Analytical Discovery of Manifold with Machine Learning
Yafei Shen, Huan-Fei Ma, Ling Yang
TL;DR
This work introduces GAMLA, a Global Analytical Manifold Learning framework that combines a two-round autoencoder training to yield a character map $G(\\bm{x})$ to an $m$-dimensional latent space and a complementary map $R(\\bm{x})$ to an $(n-m)$-dimensional space, producing an explicit analytic manifold equation $R(\\bm{x})=\\bm{0}$ alongside a global coordinate chart.
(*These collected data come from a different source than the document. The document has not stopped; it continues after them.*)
/-- R94: an invalidation at a scope beyond the core leaves in the core level no byte of the affected set of the context;
it changes no group, no role and no scratch. R91, R93: the drain of a release leaves no dirty byte of the affected set in
the core level, at a scope beyond the core, nor in the cluster point, at a scope whose point is home. R91, R93, R98, R306:
a release that its hold does not keep drains its core level of the dirty bytes of its affected sets before its own store,
or its add, is performed; one that its hold keeps changes nothing. -/
def Obligations.DrainsAndInvalidations : Prop :=
  (∀ (s : State) (core ctx : Nat) (place : Placement) (sc : Scope) (objs : List (Option Nat)),
     let t := s.invalidate core ctx place sc objs
     (pointOf place sc ≠ .core → ∀ p ∈ (t.core core).level.bytes,
       ¬(p.2.ctx = ctx ∧ (s.ctx ctx).affectedAny objs p.2.va = true)) ∧
     (pointOf place sc = .core → t = s) ∧
     t.groups = s.groups ∧ t.roles = s.roles ∧ t.allocs = s.allocs ∧ ∀ k, k ≠ core → t.core k = s.core k) ∧
  (∀ (s : State) (core ctx : Nat) (place : Placement) (sc : Scope) (objs : List (Option Nat)),
     let t := s.drain core ctx place sc objs
     (pointOf place sc ≠ .core → ∀ p ∈ (t.core core).level.bytes,
       ¬(p.2.ctx = ctx ∧ p.2.dirty = true ∧ (s.ctx ctx).affectedAny objs p.2.va = true)) ∧
     (pointOf place sc = .home → ∀ p ∈ (t.cluster (core / 8)).level.bytes,
       ¬(p.2.ctx = ctx ∧ p.2.dirty = true ∧ (s.ctx ctx).affectedAny objs p.2.va = true)) ∧
     t.groups = s.groups ∧ t.roles = s.roles ∧ t.allocs = s.allocs) ∧
  (∀ (s : State) (g id : Nat) (o : Op) (dr : DramRead), s.op? g id = some o → o.rel = true → o.scope ≠ .none →
     (o.kind = .store ∨ o.kind = .relAdd ∧ ∀ a ∈ o.lanes,
       s.gateHolds a.loc a.size (gidOf (s.team (s.group g).team).num (s.group g).home) = false ∧ a.done = false) →
     o.lanes ≠ [] →
     (s.relHeld g o = true → exec (.releasePerform g id dr) s = .next s) ∧
     (s.relHeld g o = false → (∀ p ∈ o.syncs, pointOf (s.placeOf g) p.1 ≠ .core) →
       Completes (exec (.releasePerform g id dr) s) fun t => ∀ p ∈ o.syncs,
         ∀ b ∈ (t.core (s.group g).core).level.bytes, ¬(b.2.ctx = s.groupCtx g ∧ b.2.dirty = true ∧
           (s.ctx (s.groupCtx g)).affectedAny p.2 b.2.va = true)))

/-- R309: ms.unbind removes every valid entry whose BASE is sA:sA+1 and whose OBJ is sB:sB+1. -/
def Obligations.UnbindRemoves : Prop :=
  ∀ (x : MsArgs) (s : State), Completes (exec (.msUnbind x) s) fun t => OnlyBinds s t s.curCtx ∧ Past s t 8 ∧
    (t.ctx s.curCtx).binds = (s.ctx s.curCtx).binds.filter fun b => !(s.suppliers s.cur).any fun h =>
      decide (64 * b.base = (s.readS64 (s.gid h) x.sa).toNat ∧ 8 * b.obj = (s.readS64 (s.gid h) x.sb).toNat)
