-- ==== Sys2Proof/Laws/State.lean ====
section
/-! SUPPORT. One lemma per field and per numbered part for each update of the state, so that no later proof unfolds a
record update. -/

namespace Sys2Proof.Machine

/-! ### `setCtx` -/

@[simp] theorem setCtx_ctx (s : State) (n : Nat) (x : Ctx) (m : Nat) :
    (s.setCtx n x).ctx m = if m = n then x else s.ctx m := by
  simp [State.ctx, State.setCtx]
@[simp] theorem setCtx_grid (s : State) (n : Nat) (x : Ctx) (m : Nat) : (s.setCtx n x).grid m = s.grid m := rfl
@[simp] theorem setCtx_team (s : State) (n : Nat) (x : Ctx) (m : Nat) : (s.setCtx n x).team m = s.team m := rfl
@[simp] theorem setCtx_role (s : State) (n : Nat) (x : Ctx) (m : Nat) : (s.setCtx n x).role m = s.role m := rfl
@[simp] theorem setCtx_group (s : State) (n : Nat) (x : Ctx) (m : Nat) : (s.setCtx n x).group m = s.group m := rfl
@[simp] theorem setCtx_alloc (s : State) (n : Nat) (x : Ctx) (m : Nat) : (s.setCtx n x).alloc m = s.alloc m := rfl
@[simp] theorem setCtx_core (s : State) (n : Nat) (x : Ctx) (m : Nat) : (s.setCtx n x).core m = s.core m := rfl
@[simp] theorem setCtx_cluster (s : State) (n : Nat) (x : Ctx) (m : Nat) : (s.setCtx n x).cluster m = s.cluster m := rfl
@[simp] theorem setCtx_pair (s : State) (n : Nat) (x : Ctx) (m : Nat) : (s.setCtx n x).pair m = s.pair m := rfl
@[simp] theorem setCtx_stack (s : State) (n : Nat) (x : Ctx) (m : Nat) : (s.setCtx n x).stack m = s.stack m := rfl
@[simp] theorem setCtx_link (s : State) (n : Nat) (x : Ctx) (m : Nat) : (s.setCtx n x).link m = s.link m := rfl
@[simp] theorem setCtx_agenda (s : State) (n : Nat) (x : Ctx) : (s.setCtx n x).agenda = s.agenda := rfl
@[simp] theorem setCtx_draws (s : State) (n : Nat) (x : Ctx) : (s.setCtx n x).draws = s.draws := rfl
@[simp] theorem setCtx_cur (s : State) (n : Nat) (x : Ctx) : (s.setCtx n x).cur = s.cur := rfl
@[simp] theorem setCtx_nextUid (s : State) (n : Nat) (x : Ctx) : (s.setCtx n x).nextUid = s.nextUid := rfl
@[simp] theorem setCtx_clock (s : State) (n : Nat) (x : Ctx) : (s.setCtx n x).clock = s.clock := rfl
@[simp] theorem setCtx_powered (s : State) (n : Nat) (x : Ctx) : (s.setCtx n x).powered = s.powered := rfl
@[simp] theorem setCtx_clockMHz (s : State) (n : Nat) (x : Ctx) : (s.setCtx n x).clockMHz = s.clockMHz := rfl
@[simp] theorem setCtx_powerCap (s : State) (n : Nat) (x : Ctx) : (s.setCtx n x).powerCap = s.powerCap := rfl
@[simp] theorem setCtx_coolantLow (s : State) (n : Nat) (x : Ctx) : (s.setCtx n x).coolantLow = s.coolantLow := rfl
@[simp] theorem setCtx_devnum (s : State) (n : Nat) (x : Ctx) : (s.setCtx n x).devnum = s.devnum := rfl
@[simp] theorem setCtx_mem (s : State) (n : Nat) (x : Ctx) : (s.setCtx n x).mem = s.mem := rfl
@[simp] theorem setCtx_homePoison (s : State) (n : Nat) (x : Ctx) : (s.setCtx n x).homePoison = s.homePoison := rfl
@[simp] theorem setCtx_presence (s : State) (n : Nat) (x : Ctx) : (s.setCtx n x).presence = s.presence := rfl
@[simp] theorem setCtx_msc (s : State) (n : Nat) (x : Ctx) : (s.setCtx n x).msc = s.msc := rfl
@[simp] theorem setCtx_dram (s : State) (n : Nat) (x : Ctx) : (s.setCtx n x).dram = s.dram := rfl
@[simp] theorem setCtx_keys (s : State) (n : Nat) (x : Ctx) : (s.setCtx n x).keys = s.keys := rfl
@[simp] theorem setCtx_keysMade (s : State) (n : Nat) (x : Ctx) : (s.setCtx n x).keysMade = s.keysMade := rfl
@[simp] theorem setCtx_hostMem (s : State) (n : Nat) (x : Ctx) : (s.setCtx n x).hostMem = s.hostMem := rfl
@[simp] theorem setCtx_ptab (s : State) (n : Nat) (x : Ctx) : (s.setCtx n x).ptab = s.ptab := rfl
@[simp] theorem setCtx_window (s : State) (n : Nat) (x : Ctx) : (s.setCtx n x).window = s.window := rfl
@[simp] theorem setCtx_exports (s : State) (n : Nat) (x : Ctx) : (s.setCtx n x).exports = s.exports := rfl
@[simp] theorem setCtx_routes (s : State) (n : Nat) (x : Ctx) : (s.setCtx n x).routes = s.routes := rfl
@[simp] theorem setCtx_extents (s : State) (n : Nat) (x : Ctx) : (s.setCtx n x).extents = s.extents := rfl
@[simp] theorem setCtx_owned (s : State) (n : Nat) (x : Ctx) : (s.setCtx n x).owned = s.owned := rfl
@[simp] theorem setCtx_packets (s : State) (n : Nat) (x : Ctx) : (s.setCtx n x).packets = s.packets := rfl
@[simp] theorem setCtx_mbstatSeq (s : State) (n : Nat) (x : Ctx) : (s.setCtx n x).mbstatSeq = s.mbstatSeq := rfl
@[simp] theorem setCtx_mbstatLast (s : State) (n : Nat) (x : Ctx) : (s.setCtx n x).mbstatLast = s.mbstatLast := rfl
@[simp] theorem setCtx_mbstatBusy (s : State) (n : Nat) (x : Ctx) : (s.setCtx n x).mbstatBusy = s.mbstatBusy := rfl
@[simp] theorem setCtx_mbstatReady (s : State) (n : Nat) (x : Ctx) : (s.setCtx n x).mbstatReady = s.mbstatReady := rfl
@[simp] theorem setCtx_mbMoved (s : State) (n : Nat) (x : Ctx) : (s.setCtx n x).mbMoved = s.mbMoved := rfl
@[simp] theorem setCtx_mbcmd (s : State) (n : Nat) (x : Ctx) : (s.setCtx n x).mbcmd = s.mbcmd := rfl
@[simp] theorem setCtx_mbTaken (s : State) (n : Nat) (x : Ctx) : (s.setCtx n x).mbTaken = s.mbTaken := rfl
@[simp] theorem setCtx_mbrsp (s : State) (n : Nat) (x : Ctx) : (s.setCtx n x).mbrsp = s.mbrsp := rfl
@[simp] theorem setCtx_eqHead (s : State) (n : Nat) (x : Ctx) : (s.setCtx n x).eqHead = s.eqHead := rfl
@[simp] theorem setCtx_eqTail (s : State) (n : Nat) (x : Ctx) : (s.setCtx n x).eqTail = s.eqTail := rfl
@[simp] theorem setCtx_eqLost (s : State) (n : Nat) (x : Ctx) : (s.setCtx n x).eqLost = s.eqLost := rfl
@[simp] theorem setCtx_eq (s : State) (n : Nat) (x : Ctx) : (s.setCtx n x).eq = s.eq := rfl
@[simp] theorem setCtx_msix (s : State) (n : Nat) (x : Ctx) : (s.setCtx n x).msix = s.msix := rfl
@[simp] theorem setCtx_dmaQ (s : State) (n : Nat) (x : Ctx) : (s.setCtx n x).dmaQ = s.dmaQ := rfl
@[simp] theorem setCtx_hostRead (s : State) (n : Nat) (x : Ctx) : (s.setCtx n x).hostRead = s.hostRead := rfl
@[simp] theorem setCtx_launchSeq (s : State) (n : Nat) (x : Ctx) : (s.setCtx n x).launchSeq = s.launchSeq := rfl
@[simp] theorem setCtx_rrQueue (s : State) (n : Nat) (x : Ctx) : (s.setCtx n x).rrQueue = s.rrQueue := rfl
@[simp] theorem setCtx_rrCtx (s : State) (n : Nat) (x : Ctx) : (s.setCtx n x).rrCtx = s.rrCtx := rfl
@[simp] theorem setCtx_grids (s : State) (n : Nat) (x : Ctx) : (s.setCtx n x).grids = s.grids := rfl
@[simp] theorem setCtx_teams (s : State) (n : Nat) (x : Ctx) : (s.setCtx n x).teams = s.teams := rfl
@[simp] theorem setCtx_roles (s : State) (n : Nat) (x : Ctx) : (s.setCtx n x).roles = s.roles := rfl
@[simp] theorem setCtx_groups (s : State) (n : Nat) (x : Ctx) : (s.setCtx n x).groups = s.groups := rfl
@[simp] theorem setCtx_allocs (s : State) (n : Nat) (x : Ctx) : (s.setCtx n x).allocs = s.allocs := rfl
@[simp] theorem setCtx_cores (s : State) (n : Nat) (x : Ctx) : (s.setCtx n x).cores = s.cores := rfl
@[simp] theorem setCtx_clusters (s : State) (n : Nat) (x : Ctx) : (s.setCtx n x).clusters = s.clusters := rfl
@[simp] theorem setCtx_pairs (s : State) (n : Nat) (x : Ctx) : (s.setCtx n x).pairs = s.pairs := rfl
@[simp] theorem setCtx_stks (s : State) (n : Nat) (x : Ctx) : (s.setCtx n x).stks = s.stks := rfl
@[simp] theorem setCtx_links (s : State) (n : Nat) (x : Ctx) : (s.setCtx n x).links = s.links := rfl
@[simp] theorem setCtx_joins (s : State) (n : Nat) (x : Ctx) : (s.setCtx n x).joins = s.joins := rfl
@[simp] theorem modCtx_eq (s : State) (n : Nat) (f : Ctx → Ctx) : s.modCtx n f = s.setCtx n (f (s.ctx n)) := rfl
The first round learns the manifold structure via a bottleneck of size $m$, while the second round augments the bottleneck to $n$ and trains only new weights to obtain $ ilde{\\bm{z}}=R(\\bm{x})$, enabling direct computation of differential-geometric quantities such as normals and curvature from analytic forms. The method delivers two coherent representations that decompose the latent space and capture local structure around the manifold, facilitating anomaly detection and explanation through the sign and magnitude of $\\tilde{\\bm{z}}$. Extensive experiments on synthetic manifolds, Swiss Roll, Stanford Bunny data, MALGO mouse phenotypes, and image datasets demonstrate accurate global unfolding, analytic manifold description, and interpretable anomaly categorization, with successful image interpolation in the learned character space. GAMLA thus bridges data-driven manifold learning and analytical geometry, offering a scalable, interpretable tool for exploring intrinsic data geometry and surrounding structures.
Abstract
Understanding low-dimensional structures within high-dimensional data is crucial for visualization, interpretation, and denoising in complex datasets. Despite the advancements in manifold learning techniques, key challenges-such as limited global insight and the lack of interpretable analytical descriptions-remain unresolved. In this work, we introduce a novel framework, GAMLA (Global Analytical Manifold Learning using Auto-encoding). GAMLA employs a two-round training process within an auto-encoding framework to derive both character and complementary representations for the underlying manifold. With the character representation, the manifold is represented by a parametric function which unfold the manifold to provide a global coordinate. While with the complementary representation, an approximate explicit manifold description is developed, offering a global and analytical representation of smooth manifolds underlying high-dimensional datasets. This enables the analytical derivation of geometric properties such as curvature and normal vectors. Moreover, we find the two representations together decompose the whole latent space and can thus characterize the local spatial structure surrounding the manifold, proving particularly effective in anomaly detection and categorization. Through extensive experiments on benchmark datasets and real-world applications, GAMLA demonstrates its ability to achieve computational efficiency and interpretability while providing precise geometric and structural insights. This framework bridges the gap between data-driven manifold learning and analytical geometry, presenting a versatile tool for exploring the intrinsic properties of complex data sets.